The forecast is that IFRS 15 will improve quality depending on how an entity will interpret and apply it.Announced on May 28 2014 and effective 1 Jan 2017 for recognizing revenue from contract with customers, a lot more analysis is still going on and a lot will come out on implementation. Because earnings quality is based more on disclosure and transparency, one can forecast quality will improve because IFRS 15.1 states that the converged standard will report useful information to users of financial statements about the nature, amount, timing, and uncertainty of revenues and cash flows and these are the tenets of transparency. Paragraph 110 requires qualitative and quantitative disclosures. IFRS 15 addressed inconsistencies in the current standards, provided a better framework, improved comparability of revenue recognition and simplified the preparation of financial statement thus making it one of the few successful convergence projects. It provides detailed application guidance even though more judgments will be applied in part because of the extensive use of estimates. Obviously the outcomes will be significant for certain industries but almost all will experience change upon implementation.

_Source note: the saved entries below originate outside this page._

-- ==== Sys2Proof/Machine/Build.lean ====
section
/-! DEFINITION. The configuration check and the instance a reset builds (60_exceptions.md R232, 10_state.md R39,
R40). -/

namespace Sys2Proof.Machine

/-- A GSHARE instance right after reset: GHR_gs is 0 and every counter is INIT_GS (R39). Every u32 HB is legal;
INIT_GS must be SNT or WNT (R232). -/
def buildGshare (c : Config) : Option Instance := do
  let hb ← c.hb
  if c.initGs = .snt ∨ c.initGs = .wnt then
    some (.gshare { hb := hb, initGs := c.initGs, ghr := 0, pht := [] })
  else none

/-- A TOURNAMENT instance right after reset: GHR_t and every LHT entry are 0, every counter is at its table's
initial state and META at INIT_META (R39). TG, TL and PI are at most 32 (R232). -/
def buildTournament (c : Config) : Option Instance := do
  let tg ← c.tg
  let tl ← c.tl
  let pi ← c.pi
  if tg.toNat ≤ 32 ∧ tl.toNat ≤ 32 ∧ pi.toNat ≤ 32 then
    some (.tournament
      { tg := tg, tl := tl, pi := pi, initTg := c.initTg, initTl := c.initTl, initMeta := c.initMeta,
        ghr := 0, gct := [], lht := [], lct := [], metaCtr := c.initMeta })
  else none

/-- A PERCEPTRON instance right after reset: PHR and every weight are 0 (R39). H and N are at least 1 (R232). -/
def buildPerceptron (c : Config) : Option Instance := do
  let h ← c.h
  let n ← c.n
  let theta ← c.theta
  if 1 ≤ h.toNat ∧ 1 ≤ n.toNat then
    some (.perceptron { h := h, n := n, theta := theta, percHash := c.percHash, phr := 0, w := [] })
  else none

/-- The instance a reset builds from the configuration, or none when the check of R232 fails. Parameters of
other schemes are not looked at: R232 checks what the scheme needs. DEDUCED (log 13), unsafe
if a block checks them. -/
def buildInstance (c : Config) : Option Instance :=
  match c.scheme with
  | none => none
  | some .static => some .static
  | some .gshare => buildGshare c
  | some .tournament => buildTournament c
  | some .perceptron => buildPerceptron c

end Sys2Proof.Machine
end

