-- ==== Sys2Proof/Machine/Gshare.lean ====
section
/-! DEFINITION. The gshare predictor (43_gshare.md). -/

namespace Sys2Proof.Machine

/-- The prediction: `CTR_PRED(PHT_gs[GS_INDEX(pc)])` (43_gshare.md R152). -/
def Gshare.predict (g : Gshare) (pc : Word) : BranchOutcome :=
  ctrPred (Table.read g.pht g.initGs (g.index pc))

/-- One training: the counter at the index of the pre-update history, then the history (43_gshare.md R153). -/
def Gshare.train (g : Gshare) (pc : Word) (o : BranchOutcome) : Gshare :=
  { g with
    pht := trainCounter g.pht g.initGs (g.index pc) o
    ghr := histShift g.ghr o g.hbe }

/-- GSHARE.PREDICT (43_gshare.md R152): no state is written. -/
def execGsharePredict (pc : Word) (s : State) : Result :=
  s.take fun s => s.withGshare fun g => .next (s.respond (g.predict pc))

/-- GSHARE.TRAIN (43_gshare.md R153). -/
def execGshareTrain (pc : Word) (o : BranchOutcome) (s : State) : Result :=
  s.take fun s => s.withGshare fun g => .next (s.setInst (.gshare (g.train pc o)))

end Sys2Proof.Machine
end

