-- ==== Sys2Proof/Safety.lean ====
section
/-! DEFINITION. What claims are stated in: the states that take requests, the invariant of the machine, runs and
their observation (70_reset_and_hazards.md R261). -/

namespace Sys2Proof.Machine

/-- The state takes requests and is not faulted: a reset has built an instance and `err = 0`
(70_reset_and_hazards.md R254). -/
def State.Ready (s : State) : Prop := s.inst.scheme.isSome = true ∧ s.err = false

/-- The parameters of an instance, as the configuration that builds it (10_state.md R24); those of the other
schemes are missing or at their defaults. -/
def Instance.parameters : Instance → Option Config
  | .unbuilt => none
  | .invalid c => some c
  | .static => some { scheme := some .static }
  | .gshare g => some { scheme := some .gshare, hb := some g.hb, initGs := g.initGs }
  | .tournament t =>
      some { scheme := some .tournament, tg := some t.tg, tl := some t.tl, pi := some t.pi,
             initTg := t.initTg, initTl := t.initTl, initMeta := t.initMeta }
  | .perceptron p =>
      some { scheme := some .perceptron, h := some p.h, n := some p.n, theta := some p.theta,
             percHash := p.percHash }

/-- A GSHARE instance is sound: INIT_GS is legal, the history has `HBe` bits, the table is canonical and has
`2^HBe` entries. -/
def Gshare.Sound (g : Gshare) : Prop :=
  ctrPred g.initGs = false ∧ g.ghr < 2 ^ g.hbe ∧ Table.wf g.pht g.initGs (2 ^ g.hbe) = true

/-- A TOURNAMENT instance is sound: legal widths, histories and patterns of their widths, canonical tables of
their sizes. -/
def Tournament.Sound (t : Tournament) : Prop :=
  (t.tg.toNat ≤ 32 ∧ t.tl.toNat ≤ 32 ∧ t.pi.toNat ≤ 32) ∧ t.ghr < 2 ^ t.tg.toNat ∧
    Table.wf t.gct t.initTg (2 ^ t.tg.toNat) = true ∧
    (Table.wf t.lht 0 (2 ^ t.pi.toNat) = true ∧ ∀ i, Table.read t.lht 0 i < 2 ^ t.tl.toNat) ∧
    Table.wf t.lct t.initTl (2 ^ t.tl.toNat) = true

/-- A PERCEPTRON instance is sound: legal sizes, a history of `H` bits, a canonical table of `N` rows, each of
`H` weights. -/
def Perceptron.Sound (p : Perceptron) : Prop :=
  (1 ≤ p.h.toNat ∧ 1 ≤ p.n.toNat) ∧ p.phr < 2 ^ p.h.toNat ∧
    Table.wf p.w p.zeroRow p.n.toNat = true ∧ ∀ b, (p.row b).length = p.h.toNat

/-- An instance is sound: a configuration that was kept as invalid fails the check (10_state.md R40), and a
predictor's storage is as its parameters say (10_state.md R26 to R34). -/
def Instance.Sound : Instance → Prop
  | .unbuilt => True
  | .invalid c => c.wellFormed = false
  | .static => True
  | .gshare g => g.Sound
  | .tournament t => t.Sound
  | .perceptron p => p.Sound

/-- The status pair is legal (10_state.md R23, R39, R40): with an instance, no fault and NONE, or OP; without
predictor state, CFG; before a reset it is unspecified (70_reset_and_hazards.md R251). -/
def State.StatusLegal (s : State) : Prop :=
  match s.inst with
  | .unbuilt => True
  | .invalid _ => s.err = true ∧ s.errCode = 1
  | _ => (s.err = false ∧ s.errCode = 0) ∨ (s.err = true ∧ s.errCode = 2)

/-- The invariant of the machine: the instance is sound, the status pair legal, and no answer stands while the
block is faulted (60_exceptions.md R236). -/
def State.Inv (s : State) : Prop :=
  s.inst.Sound ∧ s.StatusLegal ∧ (s.err = true → s.resp = none)

/-- `k` steps: the answers given, oldest first, and the state after; or where the machine stopped. -/
def observe : Nat → State → Host.Outcome (List BranchOutcome × State) Fault Refusal
  | 0, s => .next ([], s)
  | k + 1, s =>
    match step s with
    | .next s' =>
      match observe k s' with
      | .next (answers, t) => .next (s'.resp.toList ++ answers, t)
      | .fault f => .fault f
      | .refused r => .refused r
    | .fault f => .fault f
    | .refused r => .refused r

/-- The requests of a list are offered, and nothing else is pending. -/
def State.offer (s : State) (reqs : List Request) : State := { s with inbox := reqs.map .request }

/-- A finite list of requests runs from a state (70_reset_and_hazards.md R261). -/
def runRequests (s : State) (reqs : List Request) : Host.Outcome (List BranchOutcome × State) Fault Refusal :=
  observe reqs.length (s.offer reqs)

/-- A run is a reset followed by a finite list of requests (70_reset_and_hazards.md R261). -/
def runFromReset (c : Config) (reqs : List Request) : Host.Outcome (List BranchOutcome × State) Fault Refusal :=
  runRequests (State.applyReset State.reset c) reqs

/-- The run has finished: nothing is pending and the block is not faulted. A run whose final `err` is 1 is
faulted, not finished (70_reset_and_hazards.md R261, 60_exceptions.md R236). -/
def State.Finished (s : State) : Prop := s.Ready ∧ s.inbox = []

/-- A request word whose operation code is PREDICT (30_encoding.md R71). -/
def isPredict (req : Request) : Bool := opField req == 1

/-- A request word whose operation code is TRAIN (30_encoding.md R71). -/
def isTrain (req : Request) : Bool := opField req == 2

/-- A request word whose operation code is reserved (30_encoding.md R71). -/
def isReserved (req : Request) : Bool := opField req == 3

end Sys2Proof.Machine
end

1.There are lots of implications for IFRS 15 ahead of 1 Jan 2017 effective date. The need to restate comparatives upon adoption, imply that entities need to start working on the comparisons early and worse still for the US where 2 year comparisons are required. Consultations with tax experts, auditors, IT consultants and even legal experts need to be ongoing to cover various issues, needless to say the cost implications of the transition which may require some budget.
2.Unlike the old standards, revenue will be recognized when control of the promised goods or services is transferred to the customer and not when risks and rewards pass. And a lot of arguments go into when does control actually takes place. Splitting of the multiple elements when total consideration is taken into account may also change for many entities and again lots of judgements go in to this. The standard has implications to timing and recognition of revenue as well as volumes of disclosures required in the financial statements. Plan on how to collect information for disclosures and their legalities will have to be taken into account. These may require new systems together with the associated internal controls. Where employee compensation is based on performance, these changes may affect such contracts as the values for revenues will obviously be different hence the need to review employ contracts with associated implications.
3.Changes to revenue will obviously change net earnings and by extension, the taxes. So current tax and possibly deferred tax will be affected. It therefore becomes necessary to think of how this information will be communicated to investors and other stakeholders who need to understand the performance of an entity.
4. Some industries ma be affected more such as construction, entertainment and others without a clear billable discreet product. Generally we expect the improvements to increase earnings quality when they are appropriately implemented and enforced.